(Beginning of Data listing)

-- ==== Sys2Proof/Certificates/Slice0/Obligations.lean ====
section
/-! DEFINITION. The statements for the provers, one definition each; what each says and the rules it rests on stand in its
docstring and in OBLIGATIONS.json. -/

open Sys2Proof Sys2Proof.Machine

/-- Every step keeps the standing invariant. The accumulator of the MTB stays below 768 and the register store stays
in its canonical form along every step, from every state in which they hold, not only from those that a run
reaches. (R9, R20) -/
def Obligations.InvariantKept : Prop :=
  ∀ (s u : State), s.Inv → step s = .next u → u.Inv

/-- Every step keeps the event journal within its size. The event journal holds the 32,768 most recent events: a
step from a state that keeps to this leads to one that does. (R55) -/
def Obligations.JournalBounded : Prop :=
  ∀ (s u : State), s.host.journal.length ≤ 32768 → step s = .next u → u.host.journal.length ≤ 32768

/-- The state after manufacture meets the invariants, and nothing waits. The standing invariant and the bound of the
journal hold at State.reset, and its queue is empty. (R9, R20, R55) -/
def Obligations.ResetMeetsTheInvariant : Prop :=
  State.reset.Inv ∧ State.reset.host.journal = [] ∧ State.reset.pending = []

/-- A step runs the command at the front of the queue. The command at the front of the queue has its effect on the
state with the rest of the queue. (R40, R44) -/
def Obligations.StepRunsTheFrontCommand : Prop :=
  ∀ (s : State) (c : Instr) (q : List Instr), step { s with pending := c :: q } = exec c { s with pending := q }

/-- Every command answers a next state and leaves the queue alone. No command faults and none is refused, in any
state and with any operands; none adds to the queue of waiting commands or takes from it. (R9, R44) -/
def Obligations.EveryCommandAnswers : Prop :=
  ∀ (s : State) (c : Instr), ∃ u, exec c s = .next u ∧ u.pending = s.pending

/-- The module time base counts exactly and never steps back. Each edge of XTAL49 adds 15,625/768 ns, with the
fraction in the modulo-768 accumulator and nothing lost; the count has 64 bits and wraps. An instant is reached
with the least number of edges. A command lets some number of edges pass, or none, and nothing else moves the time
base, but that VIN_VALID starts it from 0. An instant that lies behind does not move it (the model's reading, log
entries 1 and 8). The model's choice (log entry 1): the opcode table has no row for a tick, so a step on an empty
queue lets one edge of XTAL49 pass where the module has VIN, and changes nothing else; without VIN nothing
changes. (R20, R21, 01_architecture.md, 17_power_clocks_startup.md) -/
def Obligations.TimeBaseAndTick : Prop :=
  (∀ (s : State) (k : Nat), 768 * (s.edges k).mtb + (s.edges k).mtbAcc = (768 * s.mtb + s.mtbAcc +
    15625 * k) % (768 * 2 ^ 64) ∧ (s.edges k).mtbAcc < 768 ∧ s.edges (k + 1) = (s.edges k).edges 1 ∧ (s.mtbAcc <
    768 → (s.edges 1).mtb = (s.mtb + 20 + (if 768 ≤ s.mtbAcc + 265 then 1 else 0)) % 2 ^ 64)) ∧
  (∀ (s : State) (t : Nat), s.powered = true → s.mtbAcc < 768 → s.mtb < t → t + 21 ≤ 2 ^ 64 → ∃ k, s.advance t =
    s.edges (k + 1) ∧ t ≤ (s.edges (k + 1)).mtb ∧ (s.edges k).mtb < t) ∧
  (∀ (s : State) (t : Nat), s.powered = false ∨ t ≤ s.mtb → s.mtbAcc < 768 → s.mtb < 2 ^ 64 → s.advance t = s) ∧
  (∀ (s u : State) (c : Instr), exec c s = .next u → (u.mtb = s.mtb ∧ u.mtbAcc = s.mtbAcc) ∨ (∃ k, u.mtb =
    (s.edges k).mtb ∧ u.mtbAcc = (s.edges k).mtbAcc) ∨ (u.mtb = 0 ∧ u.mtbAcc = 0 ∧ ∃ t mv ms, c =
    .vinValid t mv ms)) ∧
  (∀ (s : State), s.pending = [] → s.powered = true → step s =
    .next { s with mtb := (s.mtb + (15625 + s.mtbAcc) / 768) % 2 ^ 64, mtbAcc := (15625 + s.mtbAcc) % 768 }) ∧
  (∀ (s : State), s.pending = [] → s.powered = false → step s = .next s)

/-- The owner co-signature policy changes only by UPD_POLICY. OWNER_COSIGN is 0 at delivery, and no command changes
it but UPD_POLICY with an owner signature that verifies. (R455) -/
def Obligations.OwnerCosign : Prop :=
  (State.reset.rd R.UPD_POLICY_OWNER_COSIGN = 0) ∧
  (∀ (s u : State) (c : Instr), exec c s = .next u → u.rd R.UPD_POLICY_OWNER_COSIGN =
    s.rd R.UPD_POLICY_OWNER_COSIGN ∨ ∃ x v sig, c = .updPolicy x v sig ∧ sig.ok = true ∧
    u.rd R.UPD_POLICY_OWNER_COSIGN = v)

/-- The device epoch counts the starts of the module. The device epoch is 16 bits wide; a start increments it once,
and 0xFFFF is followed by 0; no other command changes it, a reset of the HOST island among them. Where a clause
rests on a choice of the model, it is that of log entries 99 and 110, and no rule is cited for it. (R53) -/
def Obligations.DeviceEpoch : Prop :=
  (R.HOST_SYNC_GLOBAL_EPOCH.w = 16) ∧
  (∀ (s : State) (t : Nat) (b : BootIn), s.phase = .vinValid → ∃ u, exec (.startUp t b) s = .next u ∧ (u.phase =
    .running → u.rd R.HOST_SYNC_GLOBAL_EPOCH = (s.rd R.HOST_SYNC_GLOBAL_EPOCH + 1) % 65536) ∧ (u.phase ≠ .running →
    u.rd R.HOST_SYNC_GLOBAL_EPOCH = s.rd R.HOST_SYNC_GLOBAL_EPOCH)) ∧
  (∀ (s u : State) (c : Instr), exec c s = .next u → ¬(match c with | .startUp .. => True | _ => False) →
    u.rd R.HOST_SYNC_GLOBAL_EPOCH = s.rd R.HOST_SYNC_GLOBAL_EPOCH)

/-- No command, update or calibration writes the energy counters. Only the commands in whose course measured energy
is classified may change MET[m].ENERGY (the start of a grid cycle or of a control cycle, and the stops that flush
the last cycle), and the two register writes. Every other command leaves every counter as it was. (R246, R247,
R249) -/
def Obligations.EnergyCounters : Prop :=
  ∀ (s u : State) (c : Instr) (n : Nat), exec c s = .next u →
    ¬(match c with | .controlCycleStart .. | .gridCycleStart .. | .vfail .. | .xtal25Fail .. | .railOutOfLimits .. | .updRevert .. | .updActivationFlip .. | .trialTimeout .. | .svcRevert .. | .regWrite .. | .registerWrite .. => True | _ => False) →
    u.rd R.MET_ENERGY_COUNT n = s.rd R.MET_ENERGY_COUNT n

(End of Data listing)
(Beginning of Data listing)

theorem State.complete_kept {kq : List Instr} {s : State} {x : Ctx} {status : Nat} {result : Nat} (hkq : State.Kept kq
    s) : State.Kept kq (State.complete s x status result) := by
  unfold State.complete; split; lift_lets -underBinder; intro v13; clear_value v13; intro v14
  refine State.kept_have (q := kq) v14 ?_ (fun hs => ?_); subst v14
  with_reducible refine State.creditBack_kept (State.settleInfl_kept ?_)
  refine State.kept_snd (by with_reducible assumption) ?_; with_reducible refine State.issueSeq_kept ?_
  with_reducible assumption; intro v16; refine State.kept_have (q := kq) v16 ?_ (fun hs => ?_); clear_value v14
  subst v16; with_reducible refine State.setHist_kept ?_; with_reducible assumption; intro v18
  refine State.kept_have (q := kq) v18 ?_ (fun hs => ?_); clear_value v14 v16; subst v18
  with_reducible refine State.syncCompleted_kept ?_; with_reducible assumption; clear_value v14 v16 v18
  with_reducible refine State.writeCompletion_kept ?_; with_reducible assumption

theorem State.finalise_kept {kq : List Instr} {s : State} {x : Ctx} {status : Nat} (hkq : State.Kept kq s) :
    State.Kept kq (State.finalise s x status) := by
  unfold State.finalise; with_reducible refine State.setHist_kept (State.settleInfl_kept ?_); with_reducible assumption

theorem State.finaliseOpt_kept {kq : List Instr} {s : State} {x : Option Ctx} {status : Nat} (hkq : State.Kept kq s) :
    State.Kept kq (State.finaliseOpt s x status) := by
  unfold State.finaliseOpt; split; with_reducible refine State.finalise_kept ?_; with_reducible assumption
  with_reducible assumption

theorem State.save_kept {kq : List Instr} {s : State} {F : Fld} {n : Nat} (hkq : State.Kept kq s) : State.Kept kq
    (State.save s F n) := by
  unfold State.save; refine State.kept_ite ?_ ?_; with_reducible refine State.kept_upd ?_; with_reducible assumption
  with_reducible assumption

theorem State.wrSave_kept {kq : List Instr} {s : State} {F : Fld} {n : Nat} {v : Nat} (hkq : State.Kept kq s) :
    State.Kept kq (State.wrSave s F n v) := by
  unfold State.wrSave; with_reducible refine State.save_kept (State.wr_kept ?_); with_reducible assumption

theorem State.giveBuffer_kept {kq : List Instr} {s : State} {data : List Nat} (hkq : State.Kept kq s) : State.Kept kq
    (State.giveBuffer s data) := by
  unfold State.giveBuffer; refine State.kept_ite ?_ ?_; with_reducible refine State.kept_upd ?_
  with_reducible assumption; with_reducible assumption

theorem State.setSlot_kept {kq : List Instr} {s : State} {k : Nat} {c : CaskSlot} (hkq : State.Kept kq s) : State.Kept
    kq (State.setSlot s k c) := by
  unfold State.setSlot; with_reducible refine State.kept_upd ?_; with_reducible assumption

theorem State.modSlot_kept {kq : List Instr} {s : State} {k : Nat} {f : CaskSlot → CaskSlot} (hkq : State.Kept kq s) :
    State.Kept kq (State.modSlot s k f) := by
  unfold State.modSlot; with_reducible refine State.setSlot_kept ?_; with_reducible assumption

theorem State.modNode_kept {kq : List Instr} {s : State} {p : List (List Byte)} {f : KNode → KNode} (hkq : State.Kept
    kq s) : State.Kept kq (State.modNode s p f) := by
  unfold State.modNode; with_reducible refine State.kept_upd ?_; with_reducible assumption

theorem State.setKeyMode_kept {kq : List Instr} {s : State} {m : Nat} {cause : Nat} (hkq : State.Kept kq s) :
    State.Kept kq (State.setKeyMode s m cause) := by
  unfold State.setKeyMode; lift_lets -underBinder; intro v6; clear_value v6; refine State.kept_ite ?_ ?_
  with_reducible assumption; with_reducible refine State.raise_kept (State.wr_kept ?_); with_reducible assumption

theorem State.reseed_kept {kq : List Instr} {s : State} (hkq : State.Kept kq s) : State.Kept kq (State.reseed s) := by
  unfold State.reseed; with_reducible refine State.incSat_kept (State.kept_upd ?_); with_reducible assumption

(End of Data listing)
(Beginning of Data listing)

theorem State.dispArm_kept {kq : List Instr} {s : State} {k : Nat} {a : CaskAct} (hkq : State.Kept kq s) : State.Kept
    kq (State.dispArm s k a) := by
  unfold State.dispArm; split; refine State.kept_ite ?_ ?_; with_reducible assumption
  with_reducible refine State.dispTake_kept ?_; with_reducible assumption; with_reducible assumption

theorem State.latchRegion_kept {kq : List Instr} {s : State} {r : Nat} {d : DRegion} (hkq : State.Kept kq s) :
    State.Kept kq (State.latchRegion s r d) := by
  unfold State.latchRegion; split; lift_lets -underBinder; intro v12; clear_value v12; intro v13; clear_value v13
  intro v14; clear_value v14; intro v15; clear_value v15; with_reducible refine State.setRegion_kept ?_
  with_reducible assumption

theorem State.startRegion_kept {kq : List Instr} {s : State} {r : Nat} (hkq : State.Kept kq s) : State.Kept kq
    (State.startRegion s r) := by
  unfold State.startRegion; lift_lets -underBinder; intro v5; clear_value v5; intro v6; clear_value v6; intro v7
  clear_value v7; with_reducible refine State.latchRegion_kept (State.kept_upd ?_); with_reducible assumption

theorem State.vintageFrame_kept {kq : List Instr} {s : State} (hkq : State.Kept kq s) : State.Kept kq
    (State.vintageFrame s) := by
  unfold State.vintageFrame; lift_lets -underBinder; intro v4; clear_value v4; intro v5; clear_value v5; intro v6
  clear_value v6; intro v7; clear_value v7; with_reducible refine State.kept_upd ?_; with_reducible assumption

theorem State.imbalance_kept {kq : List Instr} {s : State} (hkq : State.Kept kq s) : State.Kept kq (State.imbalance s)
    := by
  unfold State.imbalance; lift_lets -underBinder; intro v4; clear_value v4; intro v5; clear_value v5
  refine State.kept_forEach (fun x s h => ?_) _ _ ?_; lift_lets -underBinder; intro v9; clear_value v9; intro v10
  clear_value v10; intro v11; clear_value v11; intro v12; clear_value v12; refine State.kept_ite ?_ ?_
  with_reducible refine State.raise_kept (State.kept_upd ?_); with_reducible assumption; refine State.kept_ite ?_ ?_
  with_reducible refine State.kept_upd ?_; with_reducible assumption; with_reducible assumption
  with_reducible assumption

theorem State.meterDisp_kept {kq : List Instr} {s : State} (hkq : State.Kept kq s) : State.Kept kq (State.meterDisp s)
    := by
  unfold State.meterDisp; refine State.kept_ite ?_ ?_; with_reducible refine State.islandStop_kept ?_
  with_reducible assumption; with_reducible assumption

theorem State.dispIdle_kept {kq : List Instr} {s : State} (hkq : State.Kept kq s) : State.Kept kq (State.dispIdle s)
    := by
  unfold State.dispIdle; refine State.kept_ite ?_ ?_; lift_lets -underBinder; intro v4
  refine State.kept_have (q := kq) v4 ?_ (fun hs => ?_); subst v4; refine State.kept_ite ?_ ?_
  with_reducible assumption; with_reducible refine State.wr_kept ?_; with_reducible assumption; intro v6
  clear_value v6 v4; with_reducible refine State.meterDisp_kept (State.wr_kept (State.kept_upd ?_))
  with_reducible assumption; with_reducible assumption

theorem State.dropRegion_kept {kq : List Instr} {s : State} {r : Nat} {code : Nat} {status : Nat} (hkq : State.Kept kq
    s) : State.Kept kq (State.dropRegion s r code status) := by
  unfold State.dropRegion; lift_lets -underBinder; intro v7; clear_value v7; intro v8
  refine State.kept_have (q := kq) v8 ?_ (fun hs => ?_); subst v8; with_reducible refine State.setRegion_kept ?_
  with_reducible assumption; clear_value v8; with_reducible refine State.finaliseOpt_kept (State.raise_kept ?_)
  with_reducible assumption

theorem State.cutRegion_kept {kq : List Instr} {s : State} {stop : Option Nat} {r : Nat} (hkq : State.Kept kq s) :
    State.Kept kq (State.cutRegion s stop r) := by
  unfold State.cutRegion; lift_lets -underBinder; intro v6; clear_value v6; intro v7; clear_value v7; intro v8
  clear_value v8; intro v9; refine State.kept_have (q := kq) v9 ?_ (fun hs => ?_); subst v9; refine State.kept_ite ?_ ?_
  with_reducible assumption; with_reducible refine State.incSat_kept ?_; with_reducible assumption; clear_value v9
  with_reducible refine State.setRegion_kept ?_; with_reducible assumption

(End of Data listing)

= Aim of the exercise =
Give back exactly the lines above, from the line containing "-- ==== Sys2Proof/Certificates/Slice0/Obligations.lean" through the line containing "def Obligations.StepRunsTheFrontCommand : Prop", with both end lines and nothing more.

= Answer box =
-- ==== Sys2Proof/Certificates/Slice0/Obligations.lean ====
section
/-! DEFINITION. The statements for the provers, one definition each; what each says and the rules it rests on stand in its
docstring and in OBLIGATIONS.json. -/

open Sys2Proof Sys2Proof.Machine

/-- Every step keeps the standing invariant. The accumulator of the MTB stays below 768 and the register store stays
in its canonical form along every step, from every state in which they hold, not only from those that a run
reaches. (R9, R20) -/
def Obligations.InvariantKept : Prop :=
  ∀ (s u : State), s.Inv → step s = .next u → u.Inv

/-- Every step keeps the event journal within its size. The event journal holds the 32,768 most recent events: a
step from a state that keeps to this leads to one that does. (R55) -/
def Obligations.JournalBounded : Prop :=
  ∀ (s u : State), s.host.journal.length ≤ 32768 → step s = .next u → u.host.journal.length ≤ 32768

/-- The state after manufacture meets the invariants, and nothing waits. The standing invariant and the bound of the
journal hold at State.reset, and its queue is empty. (R9, R20, R55) -/
def Obligations.ResetMeetsTheInvariant : Prop :=
  State.reset.Inv ∧ State.reset.host.journal = [] ∧ State.reset.pending = []

/-- A step runs the command at the front of the queue. The command at the front of the queue has its effect on the
state with the rest of the queue. (R40, R44) -/
def Obligations.StepRunsTheFrontCommand : Prop :=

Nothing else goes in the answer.